I seized Orlaith’s essence and pushed myself, Andas, and Peggy inside of it. I’d only have seconds. One being was not meant to hold so many, especially not Balance, Unbalance, and a Pegasus. Plus a half-kelpie and half-pegasus foal.
I opened a portal in her essence to the scale realm, then forced our bodies through the other side.
Toward a dangerous being more powerful than myself.
I stumbled into the scale realm and managed to steady myself against Peggy.
Andas glanced at me and exhaled in a way that suggested he’d doubted my ability and was quite shaken.
Chuckling sounded, and I blinked through the spinning in my head to focus on Keefe sitting on a jutting rock, swinging his legs. Orlaith rested unconscious in his arms, overwhelmed by having Balance, Unbalance, and a Pegasus forced through a portal within her. Her essence was all over the place, obliterated. I’d taken too long to move us through, but she was salvageable yet.
Andas circled away from me and Peggy.
Keefe kept us both in his gleeful sights, amusement putting a wry twist on his lips. “I wondered when you would team up. How convenient for me.”
I hadn’t been sure how I’d convince Keefe to drink Sigella’s tea. But from the way he cradled Orlaith in his arms…even though he was chuckling and smiling…
What had worked for Gaia could surely work again. His glee could just be a show, but Orlaith’s obliterated essence might work in our favor.

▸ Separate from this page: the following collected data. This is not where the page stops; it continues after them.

-- ==== Sys2Proof/Machine/Storage.lean ====
section
/-! DEFINITION. The managed storage and the MRAM journal (18 R528-R535, 05 R164-R166, 13 R386): Landing images, checkpoints, the
dictionary's persistence, journal writes, wear and failures of units. -/

namespace Sys2Proof.Machine

open Sys2Proof

/-! ### Formats of persistent blocks (R546) -/

/-- The image in a bank. -/
def State.bankImage (s : State) (bank t : Nat) : BankImage := Tab.at s.update.banks (8 * bank + t) {}

/-- The format version an image writes of block type t. -/
def BankImage.writes (i : BankImage) (t : Nat) : Nat := i.formats.getD (t - 1) 1

/-- An image reads the version it writes and the one before it. -/
def BankImage.reads (i : BankImage) (t v : Nat) : Bool := v = i.writes t || v + 1 = i.writes t

/-- The image of the control core that runs, or that BOOT starts: the one of its recorded bank. -/
def State.coreImage (s : State) : BankImage :=
  let b := (Tab.at s.update.images (if s.update.core1 then 11 else 10) {}).bank
  s.bankImage (if b = 0xFF then Tab.nat s.update.bank 4 else b) 4

/-- Format version of the stored blocks of type t. -/
def State.formatOf (s : State) (t : Nat) : Nat := Tab.at s.update.formats t 1

/-- Whether the running image reads the stored blocks of type t, or those of the kept set (R547). -/
def State.readsBlock (s : State) (t : Nat) : Bool :=
  s.coreImage.reads t (s.formatOf t) || s.update.kept.any fun k => k.1 = t && s.coreImage.reads t k.2.1

/-- Whether an image reads a journal frame's payload. -/
def BankImage.readsFrame (i : BankImage) (f : JournalFrame) : Bool := f.payload.isEmpty || i.reads 5 f.format

/-! ### Landing images -/

/-- The stateful image of the unit as of the end of the present cycle (R26, R163). -/
def State.makeImage (s : State) : Image :=
  { cycle := s.core.cycle, opState := s.core.opState, cells := s.cells, points := s.points, scaler := s.scaler, cruiser := s.cruiser,
    borer := s.borer, thin := s.thin, sawyer := s.sawyer, canopy := s.canopy, axes := s.axes, dictVals := s.dict.vals, epoch := s.dict.epoch,
    seq := s.storage.seq }

/-- The Landing captures an image: the latest two are kept (R164). -/
def captureImage (s : State) : State := { s with storage := { s.storage with landing := keepN 2 (s.makeImage :: s.storage.landing) } }

/-- The image a storage checkpoint takes: the latest Landing checkpoint, else the state as it stands. -/
def State.checkpointImage (s : State) : Image := s.storage.landing.headD s.makeImage

/-! ### Dictionary persistence (R386, R533) -/

/-- Put the values of log records over a set of values, oldest first. -/
def applyLog (set : Tab ObjVal) (log : List JournalRec) : Tab ObjVal :=
  log.foldl (fun t r => match r.value with
    | some v => Tab.put t r.key v
    | none => t) set

/-- An area with a failed read has been written afresh: it reads well again. -/
def healArea (area : Nat) (s : State) : State :=
  if s.storage.readErrors.contains area then
    let l := s.storage.readErrors.filter fun a => a != area
    let st := if s.storage.state = 2 then 2 else if l.isEmpty then 0 else 1
    { s with storage := { s.storage with readErrors := l, state := st } }.clearOnce 0x078 0xE2 5 area
  else s

/-- Refresh: the log records above the refresh point go into dictionary persistence, and the refresh point advances (R533). Until confirmation they
go into the kept set too, which then holds the same values (R547). -/
def refreshDictionary (s : State) : State :=
  let n := s.storage.log.length
  if n = 0 then s
  else
    let s := { s with storage := { s.storage with persisted := applyLog s.storage.persisted s.storage.log, log := [] } }
    healArea 6 ((wrote 6 (512 * n * if s.update.kept.any fun k => k.1 = 1 then 2 else 1) s).clearOnce 0x078 0xE4 0 0)

/-- LOG_REFRESH: 1,032 records above the refresh point (R533). -/
def execLogRefresh (s : State) : Out :=
  if 1032 ≤ s.storage.log.length && s.storageOk then .next (refreshDictionary s) else .next s

/-- Write a storage checkpoint, eight in rotation, with the dictionary's refresh (R164, R528, R533). -/
def storeCheckpoint (s : State) : State :=
  let (n, s) := drawInt s
  let s := { s with storage := { s.storage with checkpoints := keepN 8 (s.checkpointImage :: s.storage.checkpoints), lastCp := s.core.cycle } }
  refreshDictionary (healArea 5 ((wrote 5 (n.toNat % 270337) s).clearOnce 0x078 0xE8 0 0))

/-- Payload of part j of a SoC snapshot (R202): 28 cells, 8 in part 18. -/
def snapshotPart (img : Image) (j : Nat) : Bytes :=
  let ks := upFrom (28 * j + 1) (if j = 18 then 8 else 28)
  le 1 0x32 ++ le 1 j ++ le 2 (28 * j + 1) ++ le 4 img.cycle.toNat ++ leI 8 img.scaler.q ++ leI 4 img.scaler.i
    ++ le 1 (if j = 0 then (qdiv (img.scaler.usable * 200) (2 ^ 30)).toNat else 0) ++ le 3 0
    ++ ks.flatMap fun k =>
      let c := Tab.at img.cells k {}
      leI 4 c.soc ++ leI 4 c.socC ++ leI 4 c.unc ++ leI 4 c.lastV

/-- A SoC snapshot of the latest Landing image is queued, written by the active unit alone (R202). -/
def queueSnapshot (s : State) : State :=
  if s.countsActive then
    (upFrom 0 19).foldl (fun s j => s.journal (513 + j) 0x32 (snapshotPart s.checkpointImage j)) s
  else s

/-- The active unit of a pair sends its learned impedance tables with each storage checkpoint (R449). -/
def sendTables (s : State) : State := if s.inPair && s.countsActive && s.paired then tetherSend .configuration s else s

/-- STORAGE_CHECKPOINT: every 60 s, at SLEEP entry and before a core hand-over (R164); `failed` = its write failed (R552). -/
def execStorageCheckpoint (failed : Bool) (s : State) : Out :=
  if !s.storageOk then .next s
  else if failed then .next (s.raiseOnce 0x078 0xE8 .warn 0 0)
  else .next (sendTables (storeCheckpoint s))

/-! ### The journal (R531-R534) -/

/-- The slot's value: its valid frame with the higher sequence (R533). -/
def FixedSlot.newest (f : FixedSlot) : Option JournalFrame :=
  if f.f0.valid && f.f1.valid then some (if f.f1.seq < f.f0.seq then f.f0 else f.f1)
  else if f.f0.valid then some f.f0
  else if f.f1.valid then some f.f1
  else none

/-- Overwrite the frame that failed, else the one with the lower sequence (R533). -/
def FixedSlot.write (f : FixedSlot) (n : JournalFrame) : FixedSlot :=
  if !f.f0.valid then { f with f0 := n }
  else if !f.f1.valid then { f with f1 := n }
  else if f.f1.seq < f.f0.seq then { f with f1 := n }
  else { f with f0 := n }

/-- A fixed slot. -/
def State.fixedSlot (s : State) (n : Nat) : FixedSlot := Tab.at s.storage.fixed n {}

/-- The commit record is complete: the new epoch's values join dictionary persistence, the set before becomes the previous one (R386). -/
def commitRecorded (s : State) : State :=
  match s.storage.newSet with
  | none => s
  | some (n, c, v) =>
    { s with storage := { s.storage with previous := s.storage.persisted, epoch := (n, c), newSet := none,
                                         persisted := v.foldl (fun t e => Tab.put t e.1 e.2) s.storage.persisted } }

/-- Write a record to its fixed slot; a cut-off write leaves a failed frame (R532, R533). -/
def writeFixed (slot : Nat) (r : JournalRec) (cut : Bool) (s : State) : State :=
  let n := s.storage.seq + 1
  let f : JournalFrame := { valid := !cut, seq := n, kind := r.kind, format := s.coreImage.writes 5, payload := r.payload }
  let s := { s with storage := { s.storage with fixed := Tab.put s.storage.fixed slot ((s.fixedSlot slot).write f),
                                                seq := if cut then s.storage.seq else n } }
  if slot = 532 && !cut then commitRecorded s else s

/-- Write a record to the log: valid once either copy is; the response follows copy 1 (R533, R392). `cut` = 1 in copy 0, 2 in copy 1. -/
def writeLog (r : JournalRec) (cut : Nat) (s : State) : State :=
  if cut = 1 then s
  else
    let n := s.storage.seq + 1
    let s := { s with storage := { s.storage with log := s.storage.log ++ [{ r with seq := n, format := s.coreImage.writes 5, release := none }], seq := n } }
    match cut, r.release with
    | 0, some a => s.answer a
    | _, _ => s

/-- Queue a dictionary record (R386): type code, index, subindex, length, effective cycle, value; `release` is the response that waits for
it. -/
def queueDictionary (idx sub ty : Nat) (shown : Bytes) (v : ObjVal) (effective : Cycle) (release : Option Response) (s : State) : State :=
  let p := le 1 0x21 ++ le 1 ty ++ le 2 idx ++ le 1 sub ++ le 1 0 ++ le 2 shown.length ++ le 4 effective.toNat ++ shown
  let r : JournalRec := { slot := none, kind := 0x21, payload := p, key := okey idx sub, value := some v, cycle := s.core.cycle, release := release }
  { s with storage := { s.storage with queue := s.storage.queue ++ [r] } }

/-- A learning step is lost: report, count, record with the cause byte (R205, R549). -/
def lostStep (k cause : Nat) (s : State) : State :=
  (countEst 4 (s.report (s.laneSrc k) 0x59 .notice 1 k)).tellEvent 0x0020 7 k (le 1 cause)

/-! ### Wear and failures (R166, R530) -/

/-- WEAR_SWAP: erase counts more than 2,000 apart: the least-written unit's content moves into the most-worn unit (R166). -/
def execWearSwap (s : State) : Out :=
  if !s.storageOk || s.eraseSpread ≤ 2000 then .next s
  else match leastWorn s s.liveUnits, mostWorn s s.liveUnits with
    | some a, some b =>
      let pa := s.physical a
      let pb := s.physical b
      let s := eraseUnit b 1 s
      .next (noteSpread { s with cruiser := { s.cruiser with unitMap := Tab.put (Tab.put s.cruiser.unitMap a pb) b pa } })
    | _, _ => .next s

/-- Retire a unit: a spare one takes its place, with record and reports (R166, R530). -/
def retireUnit (u : Nat) (s : State) : State :=
  let p := s.physical u
  let area := areaOf u
  let spare := leastWorn s ((upFrom 1952 96).filter fun v => !s.cruiser.retired.contains (s.physical v) && v != u)
  let left := s.cruiser.spare - 1
  let s := (s.report 0x078 0xE1 .notice 5 area).tellEvent 0x0090 8 area (le 2 p ++ le 4 (s.erasesOf p))
  let map := match spare with
    | some v => Tab.put (Tab.put s.cruiser.unitMap u (s.physical v)) v p
    | none => s.cruiser.unitMap
  let s := { s with cruiser := { s.cruiser with retired := p :: s.cruiser.retired, unitMap := map, spare := left },
                    storage := { s.storage with retired := inc16 s.storage.retired } }
  if left < 16 then s.raiseOnce 0x038 0xB3 .warn 0 0 else s

/-- An uncorrectable read of an area: what stands in for it (R530). -/
def fallBack (area : Nat) (s : State) : State :=
  let st := s.storage
  match area with
  | 0 | 1 =>
    { s with storage := { st with bankBad := Tab.put st.bankBad area true },
             update := { s.update with banks := s.update.banks.filter fun e => e.1 / 8 != area } }
  | 5 => { s with storage := { st with checkpoints := st.checkpoints.tail } }
  | 6 => { s with storage := { st with persisted := st.previous } }
  | _ => s

/-- STORAGE_UNIT_FAILURE: a program, erase (unit given) or uncorrectable read (area given) fails (R530). -/
def execStorageUnitFailure (read : Bool) (n : Nat) (s : State) : Out :=
  if !s.storageOk then .next s
  else if read then
    if n ≤ 6 then
      let s := fallBack n s
      let l := if s.storage.readErrors.contains n then s.storage.readErrors else n :: s.storage.readErrors
      .next ({ s with storage := { s.storage with readErrors := l, state := 1 } }.raiseOnce 0x078 0xE2 .warn 5 n)
    else .next s
  else if n < 2048 && !s.cruiser.retired.contains (s.physical n) then .next (retireUnit n s)
  else .next s

end Sys2Proof.Machine
end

I tightened my hold on the connection that still existed between me and Orlaith. I drew all one million specks of her essence into my grip.

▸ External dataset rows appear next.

-- ==== Sys2Proof/Machine/Tap.lean ====
section
/-! DEFINITION. The tap monitor's qualified checks, the open-wire tests and their evaluation (R96-R103, R107). -/

namespace Sys2Proof.Machine

open Sys2Proof

/-- HEAD_SUM_MISMATCH (R98): 10 consecutive cycles beyond tolerance; unless an open end tap explains it, DEGRADE and every tap of the head
is tested, end taps first, in place of its scheduled tests of the present period (R101). -/
def execHeadSumMismatch (p : Nat) (s : State) : Out :=
  let n := s.channels p
  if Tab.nat s.tap.sumBad p < 10 || (s.diag p).getLsbD 0 || s.tapState p 0 = 4 || s.tapState p n = 4 then .next s
  else
    let s := (s.setDiag p 0 true).raiseOnce 0x018 0x34 .degrade 2 (headTap p 0xFF)
    let order := [0, n] ++ upFrom 1 (n - 1)
    let s := { s with tap := { s.tap with nextTap := Tab.put s.tap.nextTap p 0,
                                          dueAt := Tab.put s.tap.dueAt p (s.ahead (s.cfg 0x2103 1 * 1000)) } }
    .next (order.foldl (fun s t => startOwTest p t s) s)

/-- The string-sum check of one cycle (R99): run in every cycle in which every configured block is valid and whose own record holds a valid V_STR. Δs in
10 µV; the limit is 0.2 % of V_STR + 2 V. -/
def stringSum (s : State) : State :=
  let vals := s.allCells.map fun k => Tab.find s.tap.v k
  let own := s.ring.record.cycle = s.core.cycle && s.ring.record.status.getLsbD feVoltOk
  if !own || !(s.allHeads.all fun p => s.ring.validP.contains p) then s
  else match sumAll vals with
  | none => s
  | some x =>
    let vs := s.ring.record.vStr
    let d := x - vs * 100
    let bad := vs * 100 * 2 + 200000 * 1000 < 1000 * (d.natAbs : Int)
    let s := { s with tap := { s.tap with strDev := qdiv d 100, strBad := if bad then s.tap.strBad + 1 else 0,
                                          strGood := if bad then 0 else s.tap.strGood + 1 } }
    if 100 ≤ s.tap.strGood then s.clearOnce 0x018 0x35 0 0 else s

/-- STRING_SUM_MISMATCH (R99): 10 consecutive cycles beyond tolerance. -/
def execStringSumMismatch (s : State) : Out :=
  if 10 ≤ s.tap.strBad then .next (s.raiseOnce 0x018 0x35 .warn 0 0) else .next s

/-! ### Open-wire tests -/

/-- Whether the head's next scheduled test is due (R101); the first one is when it is first asked for. -/
def State.owDue (s : State) (p : Nat) : Bool :=
  match Tab.find s.tap.dueAt p with
  | some c => decide ((s.core.cycle - c).toNat < 2 ^ 31)
  | none => true

/-- OPEN_WIRE_TEST_SCHEDULE (R101): the head's next scheduled tap, every tap once per period 2103.01, spread evenly over it; a head with a test in progress
or taps waiting is left alone. -/
def execOpenWireTestSchedule (p : Nat) (s : State) : Out :=
  let n := s.channels p
  if !s.ring.originating || (s.owTesting p).isSome || Tab.at s.tap.testQueue p [] != [] || n = 0 || !s.owDue p then .next s
  else
    let t := Tab.nat s.tap.nextTap p
    let t := if n < t then 0 else t
    let due := Tab.at s.tap.dueAt p s.core.cycle + BitVec.ofNat 32 (s.cfg 0x2103 1 * 1000 / (n + 1))
    .next (startOwTest p t { s with tap := { s.tap with nextTap := Tab.put s.tap.nextTap p ((t + 1) % (n + 1)), dueAt := Tab.put s.tap.dueAt p due } })

/-- The change of reading i between the two samples of a test. -/
def OwEval.delta (e : OwEval) (i : Nat) : Option Int :=
  match e.base, e.last with
  | some a, some b => (match readingAt a.cells i, readingAt b.cells i with
    | some x, some y => some (y - x)
    | _, _ => none)
  | _, _ => none

/-- The change of the stack channel, in 10 µV. -/
def OwEval.deltaStack (e : OwEval) : Option Int :=
  match e.base, e.last with
  | some a, some b => (match a.stack, b.stack with
    | some x, some y => some (10 * (y - x))
    | _, _ => none)
  | _, _ => none

/-- Twice the drive d of a test in 10 µV (R102): mid tap, end tap 0, end tap N of a head with N channels. -/
def OwEval.twiceD (e : OwEval) (n : Nat) : Option Int :=
  let others := fun (i : Nat) => sumAll (((upFrom 1 n).filter fun j => j != i).map fun j => e.delta j)
  let at_ := fun (i : Nat) => match e.delta i, e.deltaStack, others i with
    | some a, some st, some o => some (2 * (a - (st - o)))
    | _, _, _ => none
  if e.tap = 0 then (at_ 1).map fun d => -d
  else if e.tap = n then at_ n
  else match e.delta e.tap, e.delta (e.tap + 1) with
    | some a, some b => some (a - b)
    | _, _ => none

/-- Set or clear the flags that a tap's state gives its cells: sense lost beside an open tap, tap suspect beside a suspected one, and the
end of either when no tap of the cell has the state any more. -/
def tapFlags (p tap : Nat) (s : State) : State :=
  (s.tapCells p tap).foldl (fun s k =>
    let i := k + 1 - s.firstCell p
    let open_ := s.tapState p (i - 1) = 4 || s.tapState p i = 4
    let susp := s.tapState p (i - 1) = 2 || s.tapState p i = 2
    (s.setCellFlag k cfSenseLost open_).setCellFlag k cfTapSuspect susp) s

/-- A tap is found open (R102, R103): sense lost at DEGRADE. -/
def tapOpen (p tap : Nat) (inj : Bool) (s : State) : State :=
  let s := tapFlags p tap (s.setTap p tap 4)
  if s.raised 0x018 0x33 2 (headTap p tap) then s else s.reportInj inj 0x018 0x33 .degrade 2 (headTap p tap)

/-- A suspicion that ended intact (R103): more than 3 on one tap within an hour recur. -/
def transient (p tap : Nat) (s : State) : State :=
  let l := s.recent 3600000 (Tab.at s.tap.transients (tapKey p tap) []) ++ [s.core.cycle]
  let s := { s with tap := { s.tap with transients := Tab.put s.tap.transients (tapKey p tap) l } }
  if 3 < l.length then s.raiseOnce 0x018 0x31 .warn 2 (headTap p tap) else s

/-- A tap tested intact: the test counts for R107, a suspicion ends, and a state of 3 or 4 stays until a session clears it (R107). -/
def tapIntact (p tap : Nat) (s : State) : State :=
  let key := tapKey p tap
  let s := { s with tap := { s.tap with intactTests := Tab.put s.tap.intactTests key (keepN 3 (s.core.cycle :: Tab.at s.tap.intactTests key [])) } }
  match s.tapState p tap with
  | 2 => transient p tap (tapFlags p tap ((s.setTap p tap (if Tab.flag s.tap.wasHigh key then 3 else 0)).clearOnce 0x018 0x30 2 (headTap p tap)))
  | 1 => s.setTap p tap 0
  | _ => s

/-- Classify a tap by twice its drive, in 10 µV (R102). The flag is false when the result was implausible. -/
def classify (p tap : Nat) (d2 : Int) (inj : Bool) (s : State) : Bool × State :=
  let addr := headTap p tap
  let key := tapKey p tap
  let notIntact := fun (s : State) => { s with tap := { s.tap with intactTests := Tab.drop s.tap.intactTests key } }
  if d2 < -400 then
    (false, chanDiag p (if s.raised 0x018 0x36 2 addr then notIntact s else (notIntact s).reportInj inj 0x018 0x36 .warn 2 addr))
  else
    let s := chanDiag p (s.clearOnce 0x018 0x36 2 addr)
    if d2 ≤ 400 then (true, tapIntact p tap s)
    else
      let s := (notIntact s).clearOnce 0x018 0x30 2 addr
      if d2 < 20000 then
        if s.tapState p tap = 4 then (true, s)
        else
          let s := tapFlags p tap (s.setTap p tap 3)
          (true, if s.raised 0x018 0x32 2 addr then s else s.reportInj inj 0x018 0x32 .warn 2 addr)
      else (true, tapOpen p tap inj s)

/-- After a test: the head's next waiting tap. -/
def nextOwTest (p : Nat) (e : OwEval) (s : State) : State :=
  let s := match e.cr with
    | some c => { s with tap := { s.tap with afterTest := Tab.put s.tap.afterTest p (e.tap, c + BitVec.ofNat 32 (e.k + 2)) } }
    | none => s
  let s := { s with tap := { s.tap with tests := Tab.drop s.tap.tests p, lastTest := Tab.put s.tap.lastTest p s.core.cycle } }
  match Tab.at s.tap.testQueue p [] with
  | [] => s
  | t :: rest => startOwTest p t { s with tap := { s.tap with testQueue := Tab.put s.tap.testQueue p rest } }

/-- OPEN_WIRE_EVALUATION (R102): from the baseline and last source-on samples of the head's test; without them by Cr + 10 the test is
repeated once. The pass after the last source-on sample ends the pair bounds one cycle later (R106). -/
def execOpenWireEvaluation (p : Nat) (s : State) : Out :=
  match s.owTesting p with
  | none => .next s
  | some e =>
    match e.cr with
    | none => .next s
    | some c =>
      match e.twiceD (s.channels p) with
      | none => if s.passed c 10 then .next (owAgain p s) else .next s
      | some d =>
        let inj := s.tainted (s.portOf p)
        let (ok, s) := classify p e.tap d inj s
        if ok || e.retried then .next (nextOwTest p e s) else .next (owAgain p s)

/-- TAP_SUSPICION_TIMEOUT (R102): no result 1 s after the suspicion. -/
def execTapSuspicionTimeout (p tap : Nat) (s : State) : Out :=
  if s.tapState p tap = 2 && s.ran (Tab.find s.tap.suspectedAt (tapKey p tap)) 1000 then
    .next (tapOpen p tap (s.tainted (s.portOf p)) (s.clearOnce 0x018 0x30 2 (headTap p tap)))
  else .next s

/-- A tap that has gone an hour without a suspicion no longer recurs (R103). -/
def recurringEnds (s : State) : State :=
  (s.ranger.active.filter fun a => a.msg.kind = 0x31).foldl (fun s a =>
    let p := a.msg.val / 256
    let t := a.msg.val % 256
    let last := match Tab.find s.tap.suspectedAt (tapKey p t) with
      | some c => s.passed c 3600000
      | none => true
    if last then s.clearOnce 0x018 0x31 2 a.msg.val else s) s

/-! ### Effects of the measurement objects -/

/-- 2103.06: an on-demand test of a tap, or of every tap of a head (R101). -/
def effOwRequest (v : Nat) (s : State) : State :=
  let p := v / 256 % 256
  let t := v % 256
  if t = 0xFF then (s.taps p).foldl (fun s t => startOwTest p t s) s else startOwTest p t s

/-- The value of 2103.06 names a configured head and one of its taps. -/
def condOwRequest (v : Nat) (s : State) : Nat :=
  let p := v / 256 % 256
  if s.allHeads.contains p && (v % 256 = 0xFF || v % 256 ≤ s.channels p) then 0 else abRange

/-- Whether the tap's last 3 tests were intact and at least 10 s apart (R107). -/
def State.intact3 (s : State) (key : Nat) : Bool :=
  match Tab.at s.tap.intactTests key [] with
  | [a, b, c] => 10000 ≤ (a - b).toNat && 10000 ≤ (b - c).toNat
  | _ => false

/-- 2103.05: sense lost and tap states 3 and 4 are cleared in ISOLATED or SERVICE after 3 intact tests (R107). -/
def condSenseLostClear (v : Nat) (s : State) : Nat :=
  let p := v / 256 % 256
  let t := v % 256
  if !s.allHeads.contains p || s.channels p < t then abRange
  else if !s.idle then s.stateAbort abState
  else if s.intact3 (tapKey p t) then 0 else abortArg abNotReleased v

/-- Clear a tap's mark (R107). -/
def effSenseLostClear (v : Nat) (s : State) : State :=
  let p := v / 256 % 256
  let t := v % 256
  let s := tapFlags p t (s.setTap p t 0)
  (s.clearOnce 0x018 0x33 2 (headTap p t)).clearOnce 0x018 0x32 2 (headTap p t)

/-- 2103.08: bleed gate failure of a head, in ISOLATED or SERVICE (R96). -/
def condGateClear (v : Nat) (s : State) : Nat := if !s.allHeads.contains v then abRange else if s.idle then 0 else s.stateAbort abState

/-- Clear bleed gate failure (R96). -/
def effGateClear (p : Nat) (s : State) : State :=
  let s := (s.setDiag p 1 false).clearOnce 0x018 0x37 2 (headTap p 0xFF)
  let s := { s with tap := { s.tap with gateRun := Tab.put s.tap.gateRun p 0 } }
  s.modThin p fun h => { h with excluded := false }

end Sys2Proof.Machine
end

Then, ignoring the pleading of my heart, I began to strangle her essence.
Orlaith thrashed in Keefe’s arms, foam appearing at her mouth.
Keefe stopped chuckling.
“I hold her existence in my hands,” I told him, though he already knew.
Andas stopped opposite me and crossed his arms. “I suggest you listen to her. She’ll hound you until you do.”
Yes, I fucking would.
I held up the teapot. “Let’s have a drink.”
“Wine,” Keefe said on a breathless exhale. “Sigella’s wine.”
Huh. I’d missed that.
Then again, I supposed tea wouldn’t have appealed to the god of intoxication.